Fields of Research: Random Matrix Theory (RMT); orthogonal polynomials in the complex plane; universality; lattice gauge theory, effects of finite volume, spacing and chemical potential; econo-physics

RMT has a long history with many applications in modern physics, mathematics and other sciences. The underlying strategy is often to replace a complicated, interacting physical theory by a simple, zero-dimensional RMT. The only ingredients used are global, anti-unitary symmetries such as time reversal or complex and charge conjugation. The problem to be described (Hamiltonian, Dirac operator, covariance matrix, etc.) is then replaced by a random matrix with the same symmetries, and a Gaussian distribution of its matrix elements in the simplest case.
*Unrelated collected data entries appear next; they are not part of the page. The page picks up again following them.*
/-- Fx33 with its three bytes in memory: the decimal digits of `V[x]`, hundreds first, at `I`, `I+1` and
`I+2`; every other byte reads as before and nothing else changes (43_index_memory.md R106). A memory in
canonical form is an invariant of the model (log entry 7). -/
def Obligations.StoreDecimalWritesThreeDigits : Prop :=
  ∀ (x : RegIdx) (s : State), s.mem.wf = true → s.i.toNat + 2 < 4096 →
    ∃ t, exec (.ldBVx x) s = .next t ∧
      (t.readByte (s.ea 0)).toNat = (s.getV x).toNat / 100 ∧
      (t.readByte (s.ea 1)).toNat = (s.getV x).toNat / 10 % 10 ∧
      (t.readByte (s.ea 2)).toNat = (s.getV x).toNat % 10 ∧
      OnlyMemory (fun a => a = s.ea 0 ∨ a = s.ea 1 ∨ a = s.ea 2) s t ∧ t.mem.wf = true

/-- Fx55 with its `x + 1` bytes in memory: `V[k]` at `I + k` for every `k` up to `x`; every other byte reads
as before and nothing else changes, `I` included (43_index_memory.md R107). A memory in canonical form is
an invariant of the model (log entry 7). -/
def Obligations.StoreRegistersWritesTheBlock : Prop :=
  ∀ (x : RegIdx) (s : State), s.mem.wf = true → s.i.toNat + x.val < 4096 →
    ∃ t, exec (.ldMemVx x) s = .next t ∧
      (∀ k : RegIdx, k ≤ x → t.readByte (s.ea k.val) = s.getV k) ∧
      OnlyMemory (fun a => ∃ k : RegIdx, k ≤ x ∧ a = s.ea k.val) s t ∧ t.mem.wf = true

/-- Fx65 with its `x + 1` bytes in memory: every `V[k]` up to `x` gets the byte at `I + k`; the registers
above `x`, memory, `I` and everything else are unchanged (43_index_memory.md R108). -/
def Obligations.LoadRegistersReadsTheBlock : Prop :=
  ∀ (x : RegIdx) (s : State), s.i.toNat + x.val < 4096 →
    ∃ t, exec (.ldVxMem x) s = .next t ∧
      (∀ k : RegIdx, k ≤ x → t.getV k = s.readByte (s.ea k.val)) ∧ t.pc = s.pc ∧
      OnlyRegs (fun r => r ≤ x) s t

/-- Fx33, Fx55, Fx65 and Dxyn with a byte beyond memory raise `MemoryOutOfBounds` with the lowest such
address and have no other effect (20_memory.md R47, 43_index_memory.md R106 to R108, 44_display.md
R112). All-or-nothing is the spec's decision D12, the entry D10 (log entry 8). -/
def Obligations.BlocksBeyondMemoryFaultWithNoEffect : Prop :=
  ∀ (x y : RegIdx) (n : Fin 16) (s : State),
    (4096 ≤ s.i.toNat + 2 → ∃ t, exec (.ldBVx x) s = .next t ∧ FaultTaken s t
      { kind := .memoryOutOfBounds, pc := s.pc - 2#16, info := BitVec.ofNat 16 (max s.i.toNat 4096) }) ∧
    (4096 ≤ s.i.toNat + x.val →
      (∃ t, exec (.ldMemVx x) s = .next t ∧ FaultTaken s t
        { kind := .memoryOutOfBounds, pc := s.pc - 2#16, info := BitVec.ofNat 16 (max s.i.toNat 4096) }) ∧
      (∃ t, exec (.ldVxMem x) s = .next t ∧ FaultTaken s t
        { kind := .memoryOutOfBounds, pc := s.pc - 2#16, info := BitVec.ofNat 16 (max s.i.toNat 4096) })) ∧
    (1 ≤ n.val → 4096 ≤ s.i.toNat + n.val - 1 → ∃ t, exec (.drw x y n) s = .next t ∧ FaultTaken s t
      { kind := .memoryOutOfBounds, pc := s.pc - 2#16, info := BitVec.ofNat 16 (max s.i.toNat 4096) })

/-- In a canonical memory a byte written reads back, every other byte is as before, and the memory is
canonical again (20_memory.md R40, R49; log entry 7). -/
def Obligations.MemoryReadsBackWhatWasWritten : Prop :=
  ∀ (s : State) (a : Nat) (b : Byte), s.mem.wf = true → a < 4096 →
    (s.writeByte a b).readByte a = b ∧ KeepsMemoryBut (· = a) s (s.writeByte a b) ∧
    (s.writeByte a b).mem.wf = true

/-- A fetch after Fx55 or Fx33, at whatever address it fetches, reads the memory those stores left: each of
its two bytes is the stored one where the store covers it, both, one or neither, and the old one elsewhere,
the first the high byte (20_memory.md R51, R44). A memory in canonical form is an invariant of the model
(log entry 7). -/
def Obligations.StoresAreSeenByTheNextFetch : Prop :=
  ∀ (x : RegIdx) (s : State), s.mem.wf = true → s.pc.toNat + 1 < 4096 →
    (s.i.toNat + x.val < 4096 → ∃ t w, exec (.ldMemVx x) s = .next t ∧ t.fetch = .ok w ∧
      w.toNat = s.byteAfterStoreRegs x s.pc.toNat * 256 + s.byteAfterStoreRegs x (s.pc.toNat + 1)) ∧
    (s.i.toNat + 2 < 4096 → ∃ t w, exec (.ldBVx x) s = .next t ∧ t.fetch = .ok w ∧
      w.toNat = s.byteAfterStoreDigits x s.pc.toNat * 256 + s.byteAfterStoreDigits x (s.pc.toNat + 1))

/-! ## Framebuffer -/

/-- 00E0: every pixel is 0, `dirty` is true, and nothing else changes; the cycle that executes it notifies
the renderer, whatever the screen was (44_display.md R111). -/
def Obligations.ClearScreenDarkensEveryPixel : Prop :=
  ∀ s : State,
    (∃ t, exec .cls s = .next t ∧ (∀ py px, t.pixel py px = false) ∧ t.dirty = true ∧
      OnlyScreen (fun _ => False) s t) ∧
    (s.fault = none → s.wait = none → s.fetch = .ok 0x00E0#16 → ∃ u, step s = .next u ∧
      (∀ py px, u.pixel py px = false) ∧ u.out.frameNotify = true)

/-- Dxyn with coordinates that are not `VF` and its rows in memory: every pixel is XORed with whether the
sprite covers it, the most significant bit of a row's byte being its leftmost pixel, `VF` is 1 exactly when
a covered pixel was lit and 0 otherwise, `dirty` is true, and nothing else changes (44_display.md R110,
R112, 20_memory.md R45). -/
def Obligations.DrawXorsTheCoveredPixels : Prop :=
  ∀ (x y : RegIdx) (n : Fin 16) (s : State), x ≠ vf → y ≠ vf → (n.val = 0 ∨ s.i.toNat + n.val ≤ 4096) →
    ∃ t, exec (.drw x y n) s = .next t ∧
      (∀ py px, t.pixel py px = xor (s.pixel py px) (s.spriteCovers x y n.val py px)) ∧
      (t.getV vf = 1#8 ↔ ∃ py px, s.spriteCovers x y n.val py px = true ∧ s.pixel py px = true) ∧
      (t.getV vf = 0#8 ∨ t.getV vf = 1#8) ∧ t.dirty = true ∧ OnlyScreen (· = vf) s t

/-- Dxyn for every `x` and `y`, `VF` among them, is the plot of its 8·n bits in order, the most significant
of each byte first, on a flag and a grid, a coordinate register that is `VF` being the flag as it stands
(44_display.md R110, R112 (e), 20_memory.md R45). The reads at
every pixel are the spec's decision D9 (log entry 11). -/
def Obligations.DrawRefinesThePlotBitByBit : Prop :=
  ∀ (x y : RegIdx) (n : Fin 16) (s : State), (n.val = 0 ∨ s.i.toNat + n.val ≤ 4096) →
    ∃ t, exec (.drw x y n) s = .next t ∧ t.dirty = true ∧ OnlyScreen (· = vf) s t ∧
      ∃ r, r = (List.range (8 * n.val)).foldl (s.plotOnGrid x y) (false, fun py px => s.pixel py px) ∧
      t.getV vf = (if r.1 then 1#8 else 0#8) ∧ ∀ py px, t.pixel py px = r.2 py px

/-- Drawing the same sprite twice restores every pixel; the first flag says whether the sprite covers a
pixel that was lit, the second whether it covers one that was dark (44_display.md R113). -/
def Obligations.DrawingTwiceRestoresTheScreen : Prop :=
  ∀ (x y : RegIdx) (n : Fin 16) (s : State), x ≠ vf → y ≠ vf → (n.val = 0 ∨ s.i.toNat + n.val ≤ 4096) →
    ∃ t u, exec (.drw x y n) s = .next t ∧ exec (.drw x y n) t = .next u ∧
      (∀ py px, u.pixel py px = s.pixel py px) ∧
      (t.getV vf = 1#8 ↔ ∃ py px, s.spriteCovers x y n.val py px = true ∧ s.pixel py px = true) ∧
      (u.getV vf = 1#8 ↔ ∃ py px, s.spriteCovers x y n.val py px = true ∧ s.pixel py px = false)

/-! ## Timers and keys -/

/-- Fx07, Fx15, Fx18: the delay timer's value is read, or a timer's value is written, its `active` bit and
the other timer unchanged, and nothing else changes (45_timer_key.md R114 to R116). -/
def Obligations.TimerInstructionsMoveTheValue : Prop :=
  ∀ (x : RegIdx) (s : State),
    (∃ t, exec (.ldVxDt x) s = .next t ∧ t.getV x = s.dt.value ∧ t.pc = s.pc ∧ OnlyRegs (· = x) s t) ∧
    (∃ t, exec (.ldDtVx x) s = .next t ∧ t.dt = { value := s.getV x, active := s.dt.active } ∧
      t.st = s.st ∧ OnlyTimers s t) ∧
    (∃ t, exec (.ldStVx x) s = .next t ∧ t.st = { value := s.getV x, active := s.st.active } ∧
      t.dt = s.dt ∧ OnlyTimers s t)

/-- Ex9E and ExA1: 2 is added to the advanced `pc` when the key numbered by the low nibble of `V[x]` is, or
is not, down in the cycle's key levels, and nothing else changes (45_timer_key.md R117, R118). -/
def Obligations.KeySkipsTestTheLowNibblesKey : Prop :=
  ∀ (x : RegIdx) (s : State),
    (∃ t, exec (.skp x) s = .next t ∧ OnlyPc s t ∧
      t.pc = if s.input.keys.getLsbD ((s.getV x).toNat % 16) then s.pc + 2#16 else s.pc) ∧
    (∃ t, exec (.sknp x) s = .next t ∧ OnlyPc s t ∧
      t.pc = if s.input.keys.getLsbD ((s.getV x).toNat % 16) then s.pc else s.pc + 2#16)

/-- Fx0A: with a key event of the cycle the key number goes to `V[x]` and nothing else changes; with none
the wait latch remembers `x` and nothing else changes (45_timer_key.md R119). The suspension is the
spec's decision D13 (log entry 12). -/
def Obligations.KeyWaitTakesTheKeyOrSuspends : Prop :=
  ∀ (x : RegIdx) (s : State),
    (∀ k, s.input.keyEvent = some k → ∃ t, exec (.ldVxK x) s = .next t ∧ (t.getV x).toNat = k.val ∧
      t.pc = s.pc ∧ OnlyRegs (· = x) s t) ∧
    (s.input.keyEvent = none → ∃ t, exec (.ldVxK x) s = .next t ∧ t.wait = some x ∧ t.fault = s.fault ∧
      KeepsRegs s t ∧ t.i = s.i ∧ t.pc = s.pc ∧ KeepsStack s t ∧ KeepsTimers s t ∧ KeepsScreen s t ∧
      KeepsMemory s t ∧ KeepsPorts s t)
The solution of the RMT under consideration is then a well defined mathematical problem that can be solved exactly for infinite or even finite matrix size, using e.g. classical orthogonal polynomials among others. Sometimes the RMT approach is not merely heuristic, but represents a well defined approximation, as an effective theory of the relevant degrees of freedom. An example for such a map is in Quantum Chromodynamics (QCD), the theory of strongly interacting quarks and gluons: at low energies in the confined phase with broken chiral symmetry QCD is well approximated by an effective theory of its pseudo-Goldstone bosons: chiral perturbation theory. This reduces further to a RMT in a certain limit, in which the effects of the chiral limit, chemical potential, finite volume, or very recently finite lattice spacing can be efficiently studied.

A prominent tool to solve QCD nonperturbatively is Lattice QCD, doing numerical simulations on a finite space-time lattice. This is one of the major activities in the High Energy Group here in Bielefeld. However, at nonzero chemical potential this approach suffers from the infamous sign problem, as the Euclidean Dirac operator becomes non-Hermitian. For that reason I have been particularly interested in non-Hermitian RMT which remains analytically solvable. By now we have completed the program to solve all corresponding 3 symmetry classes of orthogonal, unitary and symplectic RMT, in so-called Wishart two-matrix models. In the cases where Lattice QCD has no sign problem we have seen so far an impressive agreement with the data.

Some of my mathematical tools are (skew) orthogonal polynomials in the complex plane and their asymptotic, saddle-point methods, or supersymmetry. An important question is that of universality in RMT, which is to large extent open for correlation functions of complex eigenvalues .
Does RMT provide a unique answer when deforming a Gaussian distribution of matrix elements? This is crucial for the predictability of RMT, and I am very interested in heuristic and exact universality proofs. This and related questions are studied in parallel in the Probability Theory and Mathematical Statistics Group in Bielefeld, in particular for non-invariant ensembles.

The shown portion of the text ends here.